Los términos SEC, GFC (cromatografía de filtración en gel) y GPC (cromatografía de permeación en gel) se refieren a la misma técnica cromatográfica. En el GFC se utiliza una fase móvil acuosa, mientras que en el GPC se emplea una fase móvil orgánica. El término general SEC abarca ambos usos.

La separación en la cromatografía de intercambio iónico (IEC o IEX) se basa en la adsorción reversible de moléculas de solutos cargados a grupos funcionales inmovilizados de carga opuesta. Las biomoléculas generalmente tienen grupos cargados en sus superficies, que cambian con el pH del tampón. La elución puede lograrse cambiando la fuerza iónica o el pH, de los cuales el cambio de la fuerza iónica mediante el aumento de la concentración de sal es el más común.
El IEX se subdivide además en cromatografía de intercambio catiónico y de aniones. Las fases de intercambio de aniones y cationes se clasifican como fuertes o débiles, dependiendo de cuánto varíe el estado de ionización de los grupos funcionales con el pH. Una fase de intercambio iónico fuerte tiene la misma densidad de carga en su superficie a lo largo de una amplia gama de pH, mientras que la densidad de carga de una fase de intercambio iónico débil cambia con el pH, lo que afecta a su selectividad, que difiere en los diferentes valores de pH.
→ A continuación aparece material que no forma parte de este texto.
-- ==== Sys2Proof/WellFormed.lean ====
section
/-! DEFINITION. What the syntax does not already force. Every operand's type has exactly the width of its field
(30_encoding R102), so an operation is ill formed only by the port it is put on (R103), and the
parameters only by the range of `CAP` (00_scope R12). -/

namespace Sys2Proof

/-- The operation may be put on that port (30_encoding R103): a host command on the host command port, an
event or an internal step on the trace inputs. -/
def Instr.wellFormed (p : Port) (i : Instr) : Bool := i.port == p

/-- The capacity is in its legal range, 1 to 256 (00_scope R12). -/
def Config.Params.wellFormed (p : Config.Params) : Bool := decide (1 ≤ p.cap) && decide (p.cap ≤ 256)

end Sys2Proof
end

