-- ==== Sys2Proof/Certificates/Slice0/Obligations.lean ====
section
/-! DEFINITION. The statements for the provers, in the order of OBLIGATIONS.json: encoding, delivery, the fifteen
operations, rules of the whole machine, invariants, traces. -/

open Sys2Proof Sys2Proof.Machine

/-! Encoding. -/

/-- 30_encoding R106: words written out bit by bit decode to the operations they stand for. The words are those of
95_test_vectors V-C3, V-L4, V-T1, V-Q1, P1 and P3; the rejects are V-I12, V-L8 and X9. -/
def Obligations.WrittenOutWordsDecode : Prop :=
  decode 0x0102000100040009#64 = .ok (.cntCfg 9 4 .up 2) ∧
  decode 0x0400000000000001#64 = .ok (.outSet true) ∧
  decode 0x10000000000000A0#64 = .ok (.txPut 0xA0) ∧
  decode 0x0500000000000000#64 = .ok .statRd ∧
  decode 0xF000000000000000#64 = .ok .utlSvc ∧
  decode 0x8100000000000009#64 = .ok (.xchg 9) ∧
  decode 0xF200000000000000#64 = .ok .engTxld ∧
  decode 0x0101800000020002#64 = .error .reservedBits ∧
  decode 0x0400000000000002#64 = .error .reservedBits ∧
  decode 0x8300000000000000#64 = .error .unassignedOpcode

/-- 30_encoding R101, R106: decoding the word of an operation gives the operation back, for every operation and every
operand. -/
def Obligations.DecodeOfEncodeIsTheInstruction : Prop :=
  ∀ i : Instr, decode (encode i) = .ok i

/-- 30_encoding R101, R107: a word that decodes is the word of what it decodes to, so no operation has a second
spelling. -/
def Obligations.EncodeOfDecodeIsTheWord : Prop :=
  ∀ (w : OpWord) (i : Instr), decode w = .ok i → encode i = w

/-- 30_encoding R106: the decoder, written by fields, accepts exactly the words that the map's match and mask select, and
gives the operation of that row; and the rows are disjoint. -/
def Obligations.DecoderAgreesWithMatchAndMask : Prop :=
  (∀ (w : OpWord) (i : Instr),
    decode w = .ok i ↔ ∃ r ∈ opcodeTable, w &&& r.mask = r.pattern ∧ r.build w = i) ∧
  (∀ (w : OpWord) (j k : Nat) (r r' : OpcodeRow),
    opcodeTable[j]? = some r → opcodeTable[k]? = some r' →
    w &&& r.mask = r.pattern → w &&& r'.mask = r'.pattern → j = k)

/-- 20_memory R74: an operation word carried as bytes goes least significant byte first, and so does a response word; eight
bytes are read back as the operation, four as the response, and leave the rest; fewer are rejected (log 21, the model's
choice). -/
def Obligations.TransportBytesRoundTrip : Prop :=
  (∀ (i : Instr) (rest : List Byte), decodeBytes (encodeBytes i ++ rest) = .ok (i, rest)) ∧
  (∀ (i : Instr) (k : Nat), k < 8 → (encodeBytes i)[k]? = some ((encode i).extractLsb' (8 * k) 8)) ∧
  (∀ bs : List Byte, bs.length < 8 → decodeBytes bs = .error .truncated) ∧
  (∀ (r : RspWord) (k : Nat), k < 4 → (bytesOfResponse r)[k]? = some (r.extractLsb' (8 * k) 8)) ∧
  (∀ r : RspWord, (bytesOfResponse r).length = 4) ∧
  (∀ (r : RspWord) (rest : List Byte), readResponse (bytesOfResponse r ++ rest) = .ok (r, rest)) ∧
  (∀ bs : List Byte, bs.length < 4 → readResponse bs = .error .truncated)

/-! Delivery. -/

/-- A step runs the decoded operation: when the first waiting arrival's word decodes to an operation its port admits,
the step is `exec` of it in the state without that arrival (log 1, the model's form of arrival). -/
def Obligations.StepRunsTheDecodedInstruction : Prop :=
  ∀ (s : State) (a : Arrival) (rest : List Arrival) (i : Instr),
    s.inputs = a :: rest → decode a.word = .ok i → i.wellFormed a.port = true →
    step s = exec i { s with inputs := rest }

/-- 30_encoding R107, R108: the verdict on every word. On the host command port a word that a row of the nine host commands
selects runs that command, and every other word is refused with `ILLEGAL` and changes no state (the arrival is taken). On
the trace input a word that a row of the events and internal steps selects runs that operation, and every other word spells
no event: the schedule is no trace, there is no next state. R107 says so of a class 0x8 or 0xF word with a set reserved bit
or an unassigned opcode; that a host command's word and a word of a reserved class on the trace input have no step either,
and that all events share the one trace port, is the model's choice (log 11). -/
def Obligations.EveryWordHasOneVerdict : Prop :=
  ∀ (s : State) (p : Port) (w : OpWord) (rest : List Arrival), s.inputs = ⟨p, w⟩ :: rest →
    (∀ r ∈ opcodeTable, (r.issuer = .host ↔ p = .host) → w &&& r.mask = r.pattern →
      step s = exec (r.build w) { s with inputs := rest }) ∧
    (p = .host → (∀ r ∈ opcodeTable, r.issuer = .host → w &&& r.mask ≠ r.pattern) →
      step s = .next { s with inputs := rest, output := .response 0x04000000#32 }) ∧
    (p = .trace → (∀ r ∈ opcodeTable, r.issuer ≠ .host → w &&& r.mask ≠ r.pattern) →
      ∀ t, step s ≠ .next t)

/-- The model's own form of "no such step" (log 5, log 11): an internal step whose guard is false stops with the fault that
names it, and a trace word that spells no event stops with the refusal that says so. -/
def Obligations.WhatIsNoTraceStopsByName : Prop :=
  ∀ s : State,
    (utlGuard s.cnt = false → exec .utlSvc s = .fault .noUnderflowRequest) ∧
    (rxstGuard s.eng = false → exec .engRxst s = .fault .receiveBlocked) ∧
    (txldGuard s.eng = false → exec .engTxld s = .fault .transmitBlocked) ∧
    (∀ (w : OpWord) (rest : List Arrival), s.inputs = ⟨.trace, w⟩ :: rest →
      (∀ r ∈ opcodeTable, r.issuer ≠ .host → w &&& r.mask ≠ r.pattern) → step s = .refused .notATraceWord)

/-- 20_memory R79, R80: stepping the machine along a schedule of words is running the operations they spell, in order,
each on the state the last one left. -/
def Obligations.StepsOfAScheduleAreItsTrace : Prop :=
  ∀ (is : List Instr) (s t : State) (rest : List Arrival),
    s.inputs = is.map Instr.arrival ++ rest →
    execAll is { s with inputs := [] } = .next t →
    core.run is.length s = .next { t with inputs := rest }

/-- Log 2 (the model's choice for a core nothing is put to): the step is then UTL's or SEQ's, one whose guard is true
(60_exceptions R290), or, where no guard is true, it changes nothing but the output record. -/
def Obligations.CoreMovesByItselfOnlyUnderAGuard : Prop :=
  ∀ s : State, s.inputs = [] →
    (utlGuard s.cnt = true ∧ step s = exec .utlSvc { s with turn := s.turn + 1 }) ∨
    (rxstGuard s.eng = true ∧ step s = exec .engRxst { s with turn := s.turn + 1 }) ∨
    (txldGuard s.eng = true ∧ step s = exec .engTxld { s with turn := s.turn + 1 }) ∨
    (utlGuard s.cnt = false ∧ rxstGuard s.eng = false ∧ txldGuard s.eng = false ∧
      step s = .next { s with output := .silent })

/-- Weak fairness in the core left alone (60_exceptions R292; log 2): from every state, three steps with nothing put to
the core complete, and after them no internal guard is true, whichever of UTL and SEQ went first. -/
def Obligations.CoreLeftAloneSettlesInThreeSteps : Prop :=
  ∀ s : State, s.inputs = [] →
    ∃ t, core.run 3 s = .next t ∧ utlGuard t.cnt = false ∧ sequencerChoice t.eng = none ∧
      t.inputs = [] ∧ t.cnt.outLevel = xor s.cnt.outLevel s.cnt.irq

/-! The fifteen operations. Each statement gives the next state on every path of the operation's pseudocode, from every
state, with its whole frame. -/

/-- 40_counter R142, R143: `CNT.CFG`. The range check is stated on the two's complement readings. -/
def Obligations.CntCfgArmsRefusesOrLatchesTheError : Prop :=
  ∀ (top init : Half) (dir : Direction) (osr : Byte) (s : State),
    (s.cnt.configured = true ∨ s.cnt.cfgErr = true →
      exec (.cntCfg top init dir osr) s = .next { s with output := .response 0x02000000#32 }) ∧
    (s.cnt.configured = false → s.cnt.cfgErr = false →
      0 ≤ top.toInt → 0 ≤ init.toInt → init.toInt ≤ top.toInt → 1 ≤ osr.toNat →
      exec (.cntCfg top init dir osr) s =
        .next { s with
          cnt := { s.cnt with cntTop := top, cntValue := init, cntDir := dir, osr := osr, edgeCnt := 0,
                              configured := true }
          output := .response 0x00000000#32 }) ∧
    (s.cnt.configured = false → s.cnt.cfgErr = false →
      (top.toInt < 0 ∨ init.toInt < 0 ∨ top.toInt < init.toInt ∨ osr.toNat = 0) →
      exec (.cntCfg top init dir osr) s =
        .next { s with cnt := { s.cnt with cfgErr := true }, output := .response 0x01000000#32 })

/-- 40_counter R156: `CNT.RD` answers the live value; before configuration the data is any 16 bits. No state changes (but
the model's count of draws, before configuration). -/
def Obligations.CntRdAnswersTheCounter : Prop :=
  ∀ s : State, ∃ t d,
    exec .cntRd s = .next t ∧
    t = { s with cnt := { s.cnt with draws := t.cnt.draws }, output := .response (BitVec.setWidth 32 (d : Half)) } ∧
    (s.cnt.configured = true → d = s.cnt.cntValue ∧ t.cnt.draws = s.cnt.draws)

/-- 41_toggle_latch R180: `IRQ.EN` sets `uf_ien`, in every state, and a second one changes nothing more. -/
def Obligations.IrqEnSetsTheEnable : Prop :=
  ∀ s : State, ∃ t,
    exec .irqEn s = .next t ∧
    t = { s with cnt := { s.cnt with ufIen := true }, output := .response 0x00000000#32 } ∧
    exec .irqEn t = .next t

/-- 41_toggle_latch R182: `OUT.SET` sets the level while the counter is not armed and is refused after. -/
def Obligations.OutSetOnlyBeforeArming : Prop :=
  ∀ (lvl : Bool) (s : State),
    (s.cnt.configured = true →
      exec (.outSet lvl) s = .next { s with output := .response 0x03000000#32 }) ∧
    (s.cnt.configured = false →
      exec (.outSet lvl) s =
        .next { s with cnt := { s.cnt with outLevel := lvl }, output := .response 0x00000000#32 })

/-- 43_system_ops R250, 10_state R48: `STAT.RD` answers the status word, bit by bit; bit 2 is unspecified before
configuration; nothing of the state changes (but the model's count of draws, before configuration). -/
def Obligations.StatRdAnswersTheStatusWord : Prop :=
  ∀ s : State, ∃ t w,
    exec .statRd s = .next t ∧ t.output = .response w ∧
    t = { s with cnt := { s.cnt with draws := t.cnt.draws }, output := .response w } ∧
    (s.cnt.configured = true → t.cnt.draws = s.cnt.draws) ∧
    w.extractLsb' 16 16 = 0#16 ∧
    w.getLsbD 0 = s.cnt.configured ∧ w.getLsbD 1 = s.cnt.cfgErr ∧
    (s.cnt.configured = true → (w.getLsbD 2 = true ↔ s.cnt.cntDir = .up)) ∧
    w.getLsbD 3 = s.cnt.ufPending ∧ w.getLsbD 4 = s.cnt.ufIen ∧
    w.getLsbD 5 = (s.cnt.ufPending && s.cnt.ufIen) ∧ w.getLsbD 6 = s.cnt.outLevel ∧
    w.getLsbD 7 = false ∧ w.getLsbD 8 = s.eng.engEn ∧
    (w.getLsbD 9 = true ↔ s.eng.engPhase = .waitTx) ∧
    w.getLsbD 10 = s.eng.rxFull ∧ w.getLsbD 11 = s.eng.txFull ∧ w.extractLsb' 12 4 = 0#4

/-- 42_duplex_engine R202: `TX.PUT` stores at `tx_wr` and advances it modulo `CAP` while the engine is disabled, and is
refused after; every other cell of both buffers, and everything else, is unchanged. -/
def Obligations.TxPutStoresAtTheWriteIndex : Prop :=
  ∀ (b : Byte) (s : State),
    (s.eng.engEn = true → exec (.txPut b) s = .next { s with output := .response 0x03000000#32 }) ∧
    (s.eng.engEn = false → ∃ t,
      exec (.txPut b) s = .next t ∧
      t = { s with
        eng := { s.eng with txBuf := t.eng.txBuf, txWr := (s.eng.txWr + 1) % s.params.cap }
        output := .response 0x00000000#32 } ∧
      t.eng.memRead .tx s.eng.txWr = b ∧
      (∀ a, a ≠ s.eng.txWr → t.eng.memRead .tx a = s.eng.memRead .tx a) ∧
      (∀ a, t.eng.memRead .rx a = s.eng.memRead .rx a))

/-- 42_duplex_engine R204: `RX.GET` answers the cell at `rx_rd`, zero-extended, and advances `rx_rd` modulo `CAP`, in
every state; it disturbs nothing else. -/
def Obligations.RxGetReadsAtTheReadIndex : Prop :=
  ∀ s : State,
    exec .rxGet s =
      .next { s with
        eng := { s.eng with rxRd := (s.eng.rxRd + 1) % s.params.cap }
        output := .response ((s.eng.memRead .rx s.eng.rxRd).setWidth 32) }

/-- 42_duplex_engine R206, R207: `ENG.PRELOAD` loads the slot from cell 0, whatever the indices are, and changes no
index; it is refused once the engine is enabled. -/
def Obligations.EngPreloadLoadsCellZero : Prop :=
  ∀ s : State,
    (s.eng.engEn = true → exec .engPreload s = .next { s with output := .response 0x03000000#32 }) ∧
    (s.eng.engEn = false →
      exec .engPreload s =
        .next { s with
          eng := { s.eng with txSlot := s.eng.memRead .tx 0, txFull := true }
          output := .response 0x00000000#32 })

/-- 42_duplex_engine R208, R209: `ENG.EN` enables, with or without a pre-load, and is refused once enabled. -/
def Obligations.EngEnEnablesOnce : Prop :=
  ∀ s : State,
    (s.eng.engEn = true → exec .engEn s = .next { s with output := .response 0x03000000#32 }) ∧
    (s.eng.engEn = false →
      exec .engEn s =
        .next { s with eng := { s.eng with engEn := true }, output := .response 0x00000000#32 })

/-- 40_counter R147 to R155: `EDGE`, path by path. -/
def Obligations.EdgeGatesCountsAndReloads : Prop :=
  ∀ s : State, ∃ c,
    exec .edge s = .next { s with cnt := c, output := .silent } ∧
    (s.cnt.configured = false → c = s.cnt) ∧
    (s.cnt.configured = true → s.cnt.edgeCnt.toNat + 1 < s.cnt.osr.toNat →
      c = { s.cnt with edgeCnt := s.cnt.edgeCnt + 1 }) ∧
    (s.cnt.configured = true → s.cnt.osr.toNat ≤ s.cnt.edgeCnt.toNat + 1 →
      (s.cnt.cntDir = .down → s.cnt.cntValue = 0 →
        c = { s.cnt with edgeCnt := 0, cntValue := s.cnt.cntTop, ufPending := true }) ∧
      (s.cnt.cntDir = .down → s.cnt.cntValue ≠ 0 →
        c = { s.cnt with edgeCnt := 0, cntValue := s.cnt.cntValue - 1 }) ∧
      (s.cnt.cntDir = .up → s.cnt.cntValue = s.cnt.cntTop →
        c = { s.cnt with edgeCnt := 0, cntValue := 0 }) ∧
      (s.cnt.cntDir = .up → s.cnt.cntValue ≠ s.cnt.cntTop →
        c = { s.cnt with edgeCnt := 0, cntValue := s.cnt.cntValue + 1 }))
La cromatografía líquida de fase inversa (RPC) se ha convertido en una herramienta aceptada para la separación de péptidos, proteínas y otros biopolímeros en las industrias farmacéutica, química y bioquímica.
La cromatografía líquida de fase inversa (RPC) separa moléculas basadas en interacciones no polares y requiere una fase móvil polar, normalmente una mezcla de agua o solución tampón con eluyentes polares como el metanol, el acetonitrilo o el tetrahidofurano, y una fase estacionaria no polar como hidrocarburos de cadena larga unidos a un soporte de sílice o híbrido.
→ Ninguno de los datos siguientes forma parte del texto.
/-! Decoding: one word of every operation, as the vectors write it. -/

/-- V-C2 (all maxima). -/
theorem test_decode_cntCfg : decode 0x01FF00007FFF7FFF = .ok (.cntCfg 0x7FFF 0x7FFF .down 255) := by decide
/-- V-C9: a word that will be refused for its range still spells the operation. -/
theorem test_decode_cntCfg_up : decode 0x01010001FFFFFFFF = .ok (.cntCfg 0xFFFF 0xFFFF .up 1) := by decide
/-- V-R1. -/
theorem test_decode_cntRd : decode 0x0200000000000000 = .ok .cntRd := by decide
/-- V-L1. -/
theorem test_decode_irqEn : decode 0x0300000000000000 = .ok .irqEn := by decide
/-- V-L5. -/
theorem test_decode_outSet : decode 0x0400000000000000 = .ok (.outSet false) := by decide
/-- V-Q1. -/
theorem test_decode_statRd : decode 0x0500000000000000 = .ok .statRd := by decide
/-- V-T3. -/
theorem test_decode_txPut : decode 0x1000000000000099 = .ok (.txPut 0x99) := by decide
/-- V-G1. -/
theorem test_decode_rxGet : decode 0x1100000000000000 = .ok .rxGet := by decide
/-- V-P1. -/
theorem test_decode_engPreload : decode 0x1200000000000000 = .ok .engPreload := by decide
/-- V-N1. -/
theorem test_decode_engEn : decode 0x1300000000000000 = .ok .engEn := by decide
/-- V-E1. -/
theorem test_decode_edge : decode 0x8000000000000000 = .ok .edge := by decide
/-- V-X2. -/
theorem test_decode_xchg : decode 0x8100000000000055 = .ok (.xchg 0x55) := by decide
/-- V-Z1. -/
theorem test_decode_rst : decode 0x8200000000000000 = .ok .rst := by decide
/-- V-L9. -/
theorem test_decode_utlSvc : decode 0xF000000000000000 = .ok .utlSvc := by decide
/-- V-S1. -/
theorem test_decode_engRxst : decode 0xF100000000000000 = .ok .engRxst := by decide
/-- V-S5. -/
theorem test_decode_engTxld : decode 0xF200000000000000 = .ok .engTxld := by decide

/-- V-C10, V-R5, V-T6, V-Q7, V-I11, V-I13, X8: reserved bits. -/
theorem test_decode_reservedBits :
    decode 0x0101000200020002 = .error .reservedBits ∧ decode 0x0200000000000001 = .error .reservedBits ∧
    decode 0x1000000000000100 = .error .reservedBits ∧ decode 0x0500000000000010 = .error .reservedBits ∧
    decode 0x0300000000000001 = .error .reservedBits ∧ decode 0x1300000080000000 = .error .reservedBits ∧
    decode 0x8000000000000001 = .error .reservedBits := by decide

/-- V-I1, V-I2, V-I3, V-I4, V-I10, X9: unassigned opcodes. -/
theorem test_decode_unassigned :
    decode 0x0000000000000000 = .error .unassignedOpcode ∧ decode 0x0600000000000000 = .error .unassignedOpcode ∧
    decode 0x1400000000000000 = .error .unassignedOpcode ∧ decode 0x2000000000000000 = .error .unassignedOpcode ∧
    decode 0xFFFFFFFFFFFFFFFF = .error .unassignedOpcode ∧ decode 0xF300000000000000 = .error .unassignedOpcode := by
  decide

/-- The encoder on the words of V-C3, V-T1 and V-L4. -/
theorem test_encode :
    encode (.cntCfg 9 4 .up 2) = 0x0102000100040009 ∧ encode (.txPut 0xA0) = 0x10000000000000A0 ∧
    encode (.outSet true) = 0x0400000000000001 := by decide

/-- The bytes of V-C3 on a transport, least significant first (20_memory R74). -/
theorem test_bytes :
    encodeBytes (.cntCfg 9 4 .up 2) = [0x09, 0x00, 0x04, 0x00, 0x01, 0x00, 0x02, 0x01] := by decide

/-- The bytes of the responses of V-Q3 (with the engine of V-Q6) and V-L6 on a transport, least significant first
(20_memory R74), and a response read back. -/
theorem test_bytes_response :
    bytesOfResponse 0x00000705 = [0x05, 0x07, 0x00, 0x00] ∧ bytesOfResponse 0x03000000 = [0x00, 0x00, 0x00, 0x03] ∧
    (readResponse [0x05, 0x07, 0x00, 0x03, 0xEE]).toOption = some (0x03000705, [0xEE]) := by decide

theorem test_decodeTableWord :
    decodeTableWord 64 0x0102000100040009 = some (.cntCfg 9 4 .up 2) ∧
    decodeTableWord 64 0x0101800000020002 = none := by decide

/-! One step of each operation. -/

/-- V-C1: armed. -/
theorem test_cntCfg_arms :
    (nextOf (exec (.cntCfg 2 2 .down 1) State.reset)).map
      (fun t => (t.cnt.cntTop, t.cnt.cntValue, t.cnt.configured, t.output)) =
      some (2, 2, true, .response 0x00000000) := by decide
La cromatografía de Interacción Hidrofóbica (HIC) se basa en las interacciones no polares que son inducidas por fases móviles de alta salinidad. Las fases estacionarias son similares a la Cromatografía de Fase Reversa (RPC), pero la densidad de los grupos funcionales es menor. Se utiliza una fase estacionaria débilmente no polar con una fase móvil acuosa que contiene una alta concentración de una sal caótropa.
La técnica se aplica principalmente a la separación de proteínas, que se eluyen disminuyendo la concentración de sal o añadiendo un bajo porcentaje de disolvente orgánico. Aunque también se basa en interacciones hidrofóbicas, la selectividad en las separaciones de HIC es claramente diferente de la de la cromatografía de fase reversa. A pesar de la menor capacidad de pico en la HIC en comparación con la RPC, la HIC permite mantener la estructura nativa de la proteína, que resulta útil en los análisis posteriores.

La Cromatografía Líquida de Fase Normal y de Interacción Hidrofílica (HILIC) se utiliza principalmente para separar los compuestos polares de los hidrófilos. En el modo de fase reversa, los compuestos muy polares a menudo no son retenidos suficientemente en un bajo porcentaje de orgánicos, o incluso en la fase móvil 100% acuosa. El orden de elución en la fase normal es opuesto al que se encuentra en la fase reversa para la misma mezcla de compuestos. Aunque tradicionalmente se utilizaban fases móviles orgánicas no polares y una fase estacionaria de sílice en la fase normal LC, hoy en día la mayoría de las separaciones se realizan con fases móviles orgánicas acuosas y una fase estacionaria más polarizada. Este modo de HPLC se conoce normalmente como HILIC, cromatografía líquida de interacción hidrofílica.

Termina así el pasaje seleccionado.